/-- Step one launch's collective of an instance (R181). A try is read and combined under the path's GENs, and commits two
rounds later only if they still stand (R300). -/
def State.collNode (s : State) (i : Inst) (n : Nat) : State :=
  let all := s.launchMembers i n
  let ms := all.filterMap (fun c => (s.collHead i n c).map (fun e => (c, e)))
  match ms.head? with
  | none => s
  | some (c, e) =>
    if ms.any (fun p => p.2.hurt.isSome) then each ms s (fun s p => (s.engMeet p.1 p.2).1)
    else
    let cross := s.crossed i n all c
    if !cross.isEmpty then each (i :: cross) s (fun s j => s.collStopAll j n 0xE1)
    else if !ms.all (fun p => p.2.len == e.len && p.2.op == e.op && p.2.ty == e.ty) then s.collStopAll i n 0xE1
    else if ms.length < all.length then s
    else if ms.any (fun p => (p.2.start.isSome && !p.2.begun) || p.2.page.isSome || decide (s.now < p.2.notBefore)) then s
    else if ms.any (fun p => p.2.wrote != 0) then s.collCommit i n ms (s.coreAt c).cid
    else if !e.running then
      -- a collective that has not started when a member leaves is saved with it (R182)
      (if ms.any (fun p => (s.coreAt p.1).leaving) then s else s.collTry i n ms all (s.coreAt c).cid)
    else if s.now < e.since + 2 * s.roundLen i.scope then s
    else if e.gen = none || s.pathGen i all ≠ e.gen then s.collRetry i n ms
    else if s.foreign i && !Config.podChunk s.fresh then s.tick1
    else s.collCommit i n ms (s.coreAt c).cid

/-- COLL_CHUNK (R181): every collective of the instance takes its next step. -/
def execCollChunk (i : Inst) (s : State) : Result := .next (each (s.collNodes i) s (fun s n => s.collNode i n))

/-- COLL_MEMBER_TIMEOUT (R181): a collective that some member has not issued within the scope timeout stops with 0xE2. -/
def execCollMemberTimeout (i : Inst) (s : State) : Result :=
  .next (each (s.collNodes i) s (fun s n =>
    let all := s.launchMembers i n
    let ms := all.filterMap (s.collHead i n)
    if ms.length < all.length && ms.any (fun e => decide (e.since + s.timeout i ≤ s.now)) then s.collStopAll i n 0xE2 else s))

/-- POD_CHUNK_TIMEOUT (R407): chunks of the POD instance whose commit or partial is overdue start again on the other tree. -/
def execPodChunkTimeout (s : State) : Result :=
  .next (
    let i : Inst := ⟨.pod, 0⟩
    each (s.collNodes i) s (fun s n =>
      let ms := (s.launchMembers i n).filterMap (fun c => (s.collHead i n c).map (fun e => (c, e)))
      if ms.any (fun p => p.2.gen.isSome && decide (p.2.since + 4 * s.roundLen .pod ≤ s.now)) then s.collRetry i n ms else s))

──────────

» DIRECTIONS: All lines above from the one with "else if ms.any (fun p => (p.2.start.isSome" to the one with "let ms := (s.launchMembers", inclusive, should be copied exactly, and no other lines.

» EXERCISE OUTPUT:
    else if ms.any (fun p => (p.2.start.isSome && !p.2.begun) || p.2.page.isSome || decide (s.now < p.2.notBefore)) then s
    else if ms.any (fun p => p.2.wrote != 0) then s.collCommit i n ms (s.coreAt c).cid
    else if !e.running then
      -- a collective that has not started when a member leaves is saved with it (R182)
      (if ms.any (fun p => (s.coreAt p.1).leaving) then s else s.collTry i n ms all (s.coreAt c).cid)
    else if s.now < e.since + 2 * s.roundLen i.scope then s
    else if e.gen = none || s.pathGen i all ≠ e.gen then s.collRetry i n ms
    else if s.foreign i && !Config.podChunk s.fresh then s.tick1
    else s.collCommit i n ms (s.coreAt c).cid

/-- COLL_CHUNK (R181): every collective of the instance takes its next step. -/
def execCollChunk (i : Inst) (s : State) : Result := .next (each (s.collNodes i) s (fun s n => s.collNode i n))

/-- COLL_MEMBER_TIMEOUT (R181): a collective that some member has not issued within the scope timeout stops with 0xE2. -/
def execCollMemberTimeout (i : Inst) (s : State) : Result :=
  .next (each (s.collNodes i) s (fun s n =>
    let all := s.launchMembers i n
    let ms := all.filterMap (s.collHead i n)
    if ms.length < all.length && ms.any (fun e => decide (e.since + s.timeout i ≤ s.now)) then s.collStopAll i n 0xE2 else s))

/-- POD_CHUNK_TIMEOUT (R407): chunks of the POD instance whose commit or partial is overdue start again on the other tree. -/
def execPodChunkTimeout (s : State) : Result :=
  .next (
    let i : Inst := ⟨.pod, 0⟩
    each (s.collNodes i) s (fun s n =>
      let ms := (s.launchMembers i n).filterMap (fun c => (s.collHead i n c).map (fun e => (c, e)))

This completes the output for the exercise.